Miranda del Castañar, en cambio, aparece en lo alto de una loma con una silueta discreta y baja en la que sobresalen las torres de la iglesia y la del homenaje del castillo. Se llega precisamente en coche hasta justo delante de él, en la antigua plaza de toros, cuadrada, rodeada de casas y con unos burladeros de piedra muy particulares. La plaza está hoy, también desgraciadamente, convertida en aparcamiento. El castillo guarda la entrada de la muralla que rodea el pueblo y a la que se accede por arcos ojivales. Muy bonito.

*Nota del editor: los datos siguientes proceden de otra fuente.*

-- ==== Sys2Proof/Certificates/Slice0/Obligations.lean ====
section
/-! DEFINITION. The statements for the provers, in the order of spec/: encoding, steps, reset, the ring buffer, the call
gate, the handler, and the properties of whole runs. Where a statement gives a next state, it gives all of it, so it is
its own frame. A statement about a free draw (`Config.unspecified8`, `Config.unspecified32`) holds for every value of the
draw counter. -/

open Sys2Proof Sys2Proof.Machine

/-! ### Encoding (spec/30_encoding.md) -/

/-- R45, R53, R54, R56: decoding the encoding of a well-formed operation gives it back, with every operand. -/
def Obligations.DecodeUndoesEncode : Prop :=
  ∀ i : Instr, i.wellFormed = true → decode (encode i) = .ok i

/-- R45, R47: the decoder of a command word, said by arithmetic on the word as a number. -/
def Obligations.CommandDecodeReadsTheFields : Prop :=
  ∀ w : Word,
    decodeCommand w =
      if w.toNat / 2 ^ 24 ≠ 0 then .invalidOp w
      else if w.toNat % 2 ^ 8 = 0 then .version
      else if w.toNat % 2 ^ 8 = 2 then
        .putChar (BitVec.ofNat 8 (w.toNat / 2 ^ 8)) (BitVec.ofNat 8 (w.toNat / 2 ^ 16))
      else if w.toNat % 2 ^ 8 = 3 then .getChar (BitVec.ofNat 8 (w.toNat / 2 ^ 8))
      else if w.toNat % 2 ^ 8 = 4 then .charsAvailable (BitVec.ofNat 8 (w.toNat / 2 ^ 8))
      else .invalidOp w

/-- R48, R56: encoding what a command word decodes to gives the word back with the fields the operation ignores set to
zero, and nothing else changed. -/
def Obligations.EncodeClearsIgnoredFieldsOnly : Prop :=
  ∀ w : Word,
    encode (decodeCommand w) =
      .word (match decodeCommand w with
        | .version => w &&& 0xFF0000FF
        | .getChar _ => w &&& 0xFF00FFFF
        | .charsAvailable _ => w &&& 0xFF00FFFF
        | _ => w)

/-- R53, R54: what is decoded from a carrier is an operation of that carrier's format, so a command word never gives a
ring-buffer operation or a handler step, and a push or pop names the instance and the driver of its port. -/
def Obligations.DecodeRespectsTheCarrier : Prop :=
  ∀ (x : Signal) (i : Instr), decode x = .ok i →
    i.format = x.format ∧
    (∀ a q b, i = .rbPush a q b → ∃ bits, x = .port (.push a q bits) ∧ bits.toNat = 2 ^ 8 + b.toNat) ∧
    (∀ a q, i = .rbPop a q → x = .port (.pop a q 1))

/-- The command words of vectors V10 to V28 of spec/95_test_vectors.md decode as listed there (V29 to V31 repeat words
of them). -/
def Obligations.VectorWordsDecode : Prop :=
  decodeCommand 0x00000000 = .version ∧ decodeCommand 0x00AB1200 = .version ∧
  decodeCommand 0x00610002 = .putChar 0 0x61 ∧ decodeCommand 0x00000002 = .putChar 0 0x00 ∧
  decodeCommand 0x00FF0002 = .putChar 0 0xFF ∧ decodeCommand 0x00610102 = .putChar 1 0x61 ∧
  decodeCommand 0x00000003 = .getChar 0 ∧ decodeCommand 0x00000703 = .getChar 7 ∧
  decodeCommand 0x00550003 = .getChar 0 ∧ decodeCommand 0x00000004 = .charsAvailable 0 ∧
  decodeCommand 0x0000FF04 = .charsAvailable 255 ∧ decodeCommand 0x00000001 = .invalidOp 0x00000001 ∧
  decodeCommand 0x00000005 = .invalidOp 0x00000005 ∧ decodeCommand 0x000000FF = .invalidOp 0x000000FF ∧
  decodeCommand 0x01610002 = .invalidOp 0x01610002 ∧ decodeCommand 0x80000000 = .invalidOp 0x80000000 ∧
  decodeCommand 0x0000FF01 = .invalidOp 0x0000FF01

/-- R7 (a decision of the spec, D12): the register widths hold every index and every occupancy of a queue of capacity
`C`, and no narrower register of at least one bit does. -/
def Obligations.RegisterWidthsFit : Prop :=
  ∀ C : Nat, 1 ≤ C →
    C - 1 < 2 ^ Config.indexWidth C ∧ C < 2 ^ Config.occWidth C ∧
    (∀ k, 1 ≤ k → C - 1 < 2 ^ k → Config.indexWidth C ≤ k) ∧ (∀ k, C < 2 ^ k → Config.occWidth C ≤ k)

/-! ### Steps -/

/-- R21, R75: on the foreground's turn the step runs the command that the word at the gate decodes to, and the word
leaves the gate when the foreground is back in IDLE; a stop of the command is the step's stop. -/
def Obligations.StepRunsTheDecodedCommand : Prop :=
  ∀ (s : State) (w : Word) (ws : List Word) (ts : List Turn),
    s.fg.cmds = w :: ws → s.sched = .fg :: ts →
    step s =
      match exec (decodeCommand w) { s with sched := ts } with
      | .next t => .next (if t.fg.phase = .idle then { t with fg := { t.fg with cmds := t.fg.cmds.tail } } else t)
      | .fault r => .fault r
      | .refused r => .refused r

/-- R53, R54, R143: on the turn of an interrupt event the step runs the handler step it decodes to; the spec gives only
the event that starts IH.INVOKE, and that one duty alone can be a turn is the model's choice (log 16). On the turn of a
port driven from outside the gate and the handler, which R143 assumes never happens, the step is refused; that it runs
the operation the signal decodes to where the ports are brought out, and that a port with its strobe low requests
nothing, are the model's choices (log 12). -/
def Obligations.StepRunsTheDecodedSignal : Prop :=
  ∀ (s : State) (ts : List Turn),
    (∀ e i, s.sched = .event e :: ts → decode (.event e) = .ok i → step s = exec i { s with sched := ts }) ∧
    (∀ p i, s.sched = .port p :: ts → decode (.port p) = .ok i →
      step s = if s.portsOut = true then exec i { s with sched := ts } else .refused (.portAccess p)) ∧
    (∀ p e, s.sched = .port p :: ts → decode (.port p) = .error e → step s = .next { s with sched := ts })

/-- A word placed by `withFetchWord` is the word the very next step runs (the model's own interface, log 6). -/
def Obligations.PlacedWordRunsNext : Prop :=
  ∀ (s : State) (w : Word),
    decodeTableWord 32 w.toNat = some (decodeCommand w) ∧
    step (s.withFetchWord 32 w.toNat) =
      match exec (decodeCommand w) { s with fg := { s.fg with cmds := w :: s.fg.cmds } } with
      | .next t => .next (if t.fg.phase = .idle then { t with fg := { t.fg with cmds := t.fg.cmds.tail } } else t)
      | .fault r => .fault r
      | .refused r => .refused r

/-- R96 (E1), R97, R143: a turn of ENV changes ENV's answers and nothing else; the stub's two events change what R97
says, and the third event sets the coming answers to any bytes and to any readability. That ENV's answers are data which
turns change is the model's form (log 8). -/
def Obligations.EnvTurnTouchesOnlyEnv : Prop :=
  ∀ (s : State) (e : EnvEvent) (ts : List Turn), s.sched = .env e :: ts →
    ∃ v, step s = .next { s with env := v, sched := ts } ∧
      (∀ b, e = .rx b → v = { s.env with rxq := s.env.rxq ++ [b] }) ∧
      (∀ x, e = .writable x → v = { s.env with writable := x }) ∧
      (∀ bs x, e = .answers bs x → v = { s.env with rxq := bs, endless := x })

/-! ### Reset (spec/10_state.md R25, spec/70_reset_and_hazards.md) -/

/-- R25: the reset state holds the values of the table (the rows marked unspecified there are not claimed). -/
def Obligations.ResetStateHoldsTheTable : Prop :=
  State.reset.tx.wr = 0 ∧ State.reset.rx.wr = 0 ∧ State.reset.tx.rd = 0 ∧ State.reset.rx.rd = 0 ∧
  State.reset.tx.occ = 0 ∧ State.reset.rx.occ = 0 ∧ State.reset.txie = false ∧ State.reset.rxie = true ∧
  State.reset.txcount = 0 ∧ State.reset.rxcount = 0 ∧ State.reset.fg.phase = .idle ∧ State.reset.ih.active = false ∧
  isReset State.reset = true
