/-! ### portReply -/

@[simp] theorem portReply_tx (p : PortReply) : (portReply p s).tx = s.tx := rfl
@[simp] theorem portReply_rx (p : PortReply) : (portReply p s).rx = s.rx := rfl
@[simp] theorem portReply_txie (p : PortReply) : (portReply p s).txie = s.txie := rfl
@[simp] theorem portReply_rxie (p : PortReply) : (portReply p s).rxie = s.rxie := rfl
@[simp] theorem portReply_txcount (p : PortReply) : (portReply p s).txcount = s.txcount := rfl
@[simp] theorem portReply_rxcount (p : PortReply) : (portReply p s).rxcount = s.rxcount := rfl
@[simp] theorem portReply_fg (p : PortReply) : (portReply p s).fg = s.fg := rfl
@[simp] theorem portReply_ih (p : PortReply) : (portReply p s).ih = s.ih := rfl
@[simp] theorem portReply_env (p : PortReply) : (portReply p s).env = s.env := rfl
@[simp] theorem portReply_obs (p : PortReply) : (portReply p s).obs = { s.obs with ports := s.obs.ports ++ [p] } := rfl
@[simp] theorem portReply_inOperation (p : PortReply) : (portReply p s).inOperation = s.inOperation := rfl
@[simp] theorem portReply_portsOut (p : PortReply) : (portReply p s).portsOut = s.portsOut := rfl
@[simp] theorem portReply_draws (p : PortReply) : (portReply p s).draws = s.draws := rfl
@[simp] theorem portReply_sched (p : PortReply) : (portReply p s).sched = s.sched := rfl

/-! ### consumeByte -/

@[simp] theorem consumeByte_tx (b : Byte) (rest : List Byte) : (consumeByte b rest s).tx = s.tx := rfl
@[simp] theorem consumeByte_rx (b : Byte) (rest : List Byte) : (consumeByte b rest s).rx = s.rx := rfl
@[simp] theorem consumeByte_txie (b : Byte) (rest : List Byte) : (consumeByte b rest s).txie = s.txie := rfl
@[simp] theorem consumeByte_rxie (b : Byte) (rest : List Byte) : (consumeByte b rest s).rxie = s.rxie := rfl
@[simp] theorem consumeByte_txcount (b : Byte) (rest : List Byte) : (consumeByte b rest s).txcount = s.txcount := rfl
@[simp] theorem consumeByte_rxcount (b : Byte) (rest : List Byte) : (consumeByte b rest s).rxcount = s.rxcount := rfl
@[simp] theorem consumeByte_fg (b : Byte) (rest : List Byte) : (consumeByte b rest s).fg = s.fg := rfl
@[simp] theorem consumeByte_ih (b : Byte) (rest : List Byte) : (consumeByte b rest s).ih = s.ih := rfl
@[simp] theorem consumeByte_env (b : Byte) (rest : List Byte) : (consumeByte b rest s).env = { s.env with rxq := rest } := rfl
@[simp] theorem consumeByte_obs (b : Byte) (rest : List Byte) : (consumeByte b rest s).obs = { s.obs with wireRx := s.obs.wireRx ++ [b] } := rfl
@[simp] theorem consumeByte_inOperation (b : Byte) (rest : List Byte) : (consumeByte b rest s).inOperation = s.inOperation := rfl
@[simp] theorem consumeByte_portsOut (b : Byte) (rest : List Byte) : (consumeByte b rest s).portsOut = s.portsOut := rfl
@[simp] theorem consumeByte_draws (b : Byte) (rest : List Byte) : (consumeByte b rest s).draws = s.draws := rfl
@[simp] theorem consumeByte_sched (b : Byte) (rest : List Byte) : (consumeByte b rest s).sched = s.sched := rfl

/-! ### putCharArm -/

@[simp] theorem putCharArm_tx (i : Instr) : (putCharArm i s).tx = s.tx := rfl
@[simp] theorem putCharArm_rx (i : Instr) : (putCharArm i s).rx = s.rx := rfl
@[simp] theorem putCharArm_txie (i : Instr) : (putCharArm i s).txie = true := rfl
@[simp] theorem putCharArm_rxie (i : Instr) : (putCharArm i s).rxie = s.rxie := rfl
@[simp] theorem putCharArm_txcount (i : Instr) : (putCharArm i s).txcount = s.txcount := rfl
@[simp] theorem putCharArm_rxcount (i : Instr) : (putCharArm i s).rxcount = s.rxcount := rfl
@[simp] theorem putCharArm_fg (i : Instr) : (putCharArm i s).fg = { s.fg with phase := .idle } := rfl
@[simp] theorem putCharArm_ih (i : Instr) : (putCharArm i s).ih = s.ih := rfl
@[simp] theorem putCharArm_env (i : Instr) : (putCharArm i s).env = s.env := rfl
@[simp] theorem putCharArm_obs (i : Instr) : (putCharArm i s).obs = 
    { s.obs with replies := s.obs.replies ++ [{ cmd := i, stat := .ok, res := s.fg.pend }] } := rfl
@[simp] theorem putCharArm_inOperation (i : Instr) : (putCharArm i s).inOperation = s.inOperation := rfl
@[simp] theorem putCharArm_portsOut (i : Instr) : (putCharArm i s).portsOut = s.portsOut := rfl
@[simp] theorem putCharArm_draws (i : Instr) : (putCharArm i s).draws = s.draws := rfl
@[simp] theorem putCharArm_sched (i : Instr) : (putCharArm i s).sched = s.sched := rfl

/-! ### handlerReturn -/

@[simp] theorem handlerReturn_tx : (handlerReturn s).tx = s.tx := rfl
@[simp] theorem handlerReturn_rx : (handlerReturn s).rx = s.rx := rfl
@[simp] theorem handlerReturn_txie : (handlerReturn s).txie = s.txie := rfl
@[simp] theorem handlerReturn_rxie : (handlerReturn s).rxie = s.rxie := rfl
@[simp] theorem handlerReturn_txcount : (handlerReturn s).txcount = s.txcount := rfl
@[simp] theorem handlerReturn_rxcount : (handlerReturn s).rxcount = s.rxcount := rfl
@[simp] theorem handlerReturn_fg : (handlerReturn s).fg = s.fg := rfl
@[simp] theorem handlerReturn_ih : (handlerReturn s).ih = { active := false } := rfl
@[simp] theorem handlerReturn_env : (handlerReturn s).env = s.env := rfl
@[simp] theorem handlerReturn_obs : (handlerReturn s).obs = s.obs := rfl
@[simp] theorem handlerReturn_inOperation : (handlerReturn s).inOperation = s.inOperation := rfl
@[simp] theorem handlerReturn_portsOut : (handlerReturn s).portsOut = s.portsOut := rfl
@[simp] theorem handlerReturn_draws : (handlerReturn s).draws = s.draws := rfl
@[simp] theorem handlerReturn_sched : (handlerReturn s).sched = s.sched := rfl

/-! ### lineReset -/

@[simp] theorem lineReset_tx : (lineReset s).tx = s.tx := rfl
@[simp] theorem lineReset_rx : (lineReset s).rx = s.rx := rfl
@[simp] theorem lineReset_txie : (lineReset s).txie = false := rfl
@[simp] theorem lineReset_rxie : (lineReset s).rxie = true := rfl
@[simp] theorem lineReset_txcount : (lineReset s).txcount = 0 := rfl
@[simp] theorem lineReset_rxcount : (lineReset s).rxcount = 0 := rfl
@[simp] theorem lineReset_fg : (lineReset s).fg = { s.fg with phase := .idle } := rfl
@[simp] theorem lineReset_ih : (lineReset s).ih = { active := false } := rfl
@[simp] theorem lineReset_env : (lineReset s).env = s.env := rfl
@[simp] theorem lineReset_obs : (lineReset s).obs = s.obs := rfl
@[simp] theorem lineReset_inOperation : (lineReset s).inOperation = true := rfl
@[simp] theorem lineReset_portsOut : (lineReset s).portsOut = s.portsOut := rfl
@[simp] theorem lineReset_draws : (lineReset s).draws = s.draws := rfl
@[simp] theorem lineReset_sched : (lineReset s).sched = s.sched := rfl

/-! ### withTurn -/

@[simp] theorem withTurn_tx (t : Turn) : (s.withTurn t).tx = s.tx := rfl
@[simp] theorem withTurn_rx (t : Turn) : (s.withTurn t).rx = s.rx := rfl
@[simp] theorem withTurn_txie (t : Turn) : (s.withTurn t).txie = s.txie := rfl
@[simp] theorem withTurn_rxie (t : Turn) : (s.withTurn t).rxie = s.rxie := rfl
@[simp] theorem withTurn_txcount (t : Turn) : (s.withTurn t).txcount = s.txcount := rfl
@[simp] theorem withTurn_rxcount (t : Turn) : (s.withTurn t).rxcount = s.rxcount := rfl
@[simp] theorem withTurn_fg (t : Turn) : (s.withTurn t).fg = s.fg := rfl
@[simp] theorem withTurn_ih (t : Turn) : (s.withTurn t).ih = s.ih := rfl
@[simp] theorem withTurn_env (t : Turn) : (s.withTurn t).env = s.env := rfl
@[simp] theorem withTurn_obs (t : Turn) : (s.withTurn t).obs = s.obs := rfl
@[simp] theorem withTurn_inOperation (t : Turn) : (s.withTurn t).inOperation = s.inOperation := rfl
@[simp] theorem withTurn_portsOut (t : Turn) : (s.withTurn t).portsOut = s.portsOut := rfl
@[simp] theorem withTurn_draws (t : Turn) : (s.withTurn t).draws = s.draws := rfl
@[simp] theorem withTurn_sched (t : Turn) : (s.withTurn t).sched = t :: s.sched := rfl

/-! ### ring -/

@[simp] theorem ring_tx : s.ring .tx = s.tx := rfl
@[simp] theorem ring_rx : s.ring .rx = s.rx := rfl
@[simp] theorem setRing_ring (q : Queue) (r : Ring) : (s.setRing q r).ring q = r := by cases q <;> rfl
theorem setRing_ring_ne (q p : Queue) (r : Ring) (h : p ≠ q) : (s.setRing q r).ring p = s.ring p := by
  cases q <;> cases p <;> first | rfl | exact absurd rfl h
@[simp] theorem isReset_setRing (q : Queue) (r : Ring) : isReset (s.setRing q r) = isReset s := by cases q <;> rfl
@[simp] theorem setRing_self (q : Queue) : s.setRing q (s.ring q) = s := by cases q <;> rfl

/-! ### retire -/

theorem retire_idle (h : s.fg.phase = .idle) : retire s = { s with fg := { s.fg with cmds := s.fg.cmds.tail } } := by
  simp [retire, h]
theorem retire_putArm (h : s.fg.phase = .putArm) : retire s = s := by simp [retire, h]

@[simp] theorem retire_tx : (retire s).tx = s.tx := by unfold retire; split <;> rfl
@[simp] theorem retire_rx : (retire s).rx = s.rx := by unfold retire; split <;> rfl
@[simp] theorem retire_txie : (retire s).txie = s.txie := by unfold retire; split <;> rfl
@[simp] theorem retire_rxie : (retire s).rxie = s.rxie := by unfold retire; split <;> rfl
@[simp] theorem retire_txcount : (retire s).txcount = s.txcount := by unfold retire; split <;> rfl
@[simp] theorem retire_rxcount : (retire s).rxcount = s.rxcount := by unfold retire; split <;> rfl
@[simp] theorem retire_ih : (retire s).ih = s.ih := by unfold retire; split <;> rfl
@[simp] theorem retire_env : (retire s).env = s.env := by unfold retire; split <;> rfl
@[simp] theorem retire_obs : (retire s).obs = s.obs := by unfold retire; split <;> rfl
@[simp] theorem retire_inOperation : (retire s).inOperation = s.inOperation := by unfold retire; split <;> rfl
@[simp] theorem retire_portsOut : (retire s).portsOut = s.portsOut := by unfold retire; split <;> rfl
@[simp] theorem retire_draws : (retire s).draws = s.draws := by unfold retire; split <;> rfl
@[simp] theorem retire_sched : (retire s).sched = s.sched := by unfold retire; split <;> rfl
@[simp] theorem retire_phase : (retire s).fg.phase = s.fg.phase := by unfold retire; split <;> rfl
@[simp] theorem retire_pend : (retire s).fg.pend = s.fg.pend := by unfold retire; split <;> rfl

/-! ### Rings -/

variable (r : Ring)

@[simp] theorem pushed_cap (b : Byte) : (r.pushed b).cap = r.cap := rfl
@[simp] theorem pushed_wr (b : Byte) : (r.pushed b).wr = advance r.cap r.wr := rfl
@[simp] theorem pushed_rd (b : Byte) : (r.pushed b).rd = r.rd := rfl
@[simp] theorem pushed_occ (b : Byte) : (r.pushed b).occ = r.occ + 1 := rfl
@[simp] theorem pushed_mem (b : Byte) : (r.pushed b).mem = Memory.write r.mem r.wr b := rfl
@[simp] theorem pushed_ready (b : Byte) : (r.pushed b).ready = r.ready := rfl
@[simp] theorem popped_cap : r.popped.cap = r.cap := rfl
@[simp] theorem popped_wr : r.popped.wr = r.wr := rfl
@[simp] theorem popped_rd : r.popped.rd = advance r.cap r.rd := rfl
@[simp] theorem popped_occ : r.popped.occ = r.occ - 1 := rfl
@[simp] theorem popped_mem : r.popped.mem = r.mem := rfl
@[simp] theorem popped_ready : r.popped.ready = r.ready := rfl
@[simp] theorem cleared_cap : r.cleared.cap = r.cap := rfl
@[simp] theorem cleared_wr : r.cleared.wr = 0 := rfl
@[simp] theorem cleared_rd : r.cleared.rd = 0 := rfl
@[simp] theorem cleared_occ : r.cleared.occ = 0 := rfl
@[simp] theorem cleared_mem : r.cleared.mem = r.mem := rfl
@[simp] theorem cleared_ready : r.cleared.ready = true := rfl
@[simp] theorem freshRing_cap (C : Nat) : (freshRing C).cap = C := rfl
@[simp] theorem freshRing_wr (C : Nat) : (freshRing C).wr = 0 := rfl
@[simp] theorem freshRing_rd (C : Nat) : (freshRing C).rd = 0 := rfl
@[simp] theorem freshRing_occ (C : Nat) : (freshRing C).occ = 0 := rfl
@[simp] theorem freshRing_mem (C : Nat) : (freshRing C).mem = [] := rfl
@[simp] theorem freshRing_ready (C : Nat) : (freshRing C).ready = true := rfl

end Sys2Proof.Machine
end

Soledad en Miranda del Castañar.

A la hora que llegamos nosotros, la de comer, para entendernos, estaba el pueblo solitario en su pétrea presencia de casas bajas y muros rubios, encerrado en su muralla. Sólo una preciosa tienda-museo situada en una antigua bodega, mantenía algún signo de vida. Compramos vino y algunos recuerdos, y charlamos con la dueña de vidas, sueños y productos de la tierra. Terminamos comiendo en un asador argentino en la carretera una gran caldereta y un asado de carne, naturalmente. Mientras, en la tele, paradójicamente, España le ganaba a la Argentina la Copa Davis, una vez más. A la dueña no pareció importarle. Había una gran estufa muy eficaz. Una pareja acabó su comida y se acomodó ante la tele. Nosotros nos fuimos. Casi estaba anocheciendo y con la noche se iban nuestras últimas horas en la sierra de Francia.

Una de las puertas en la muralla de Miranda.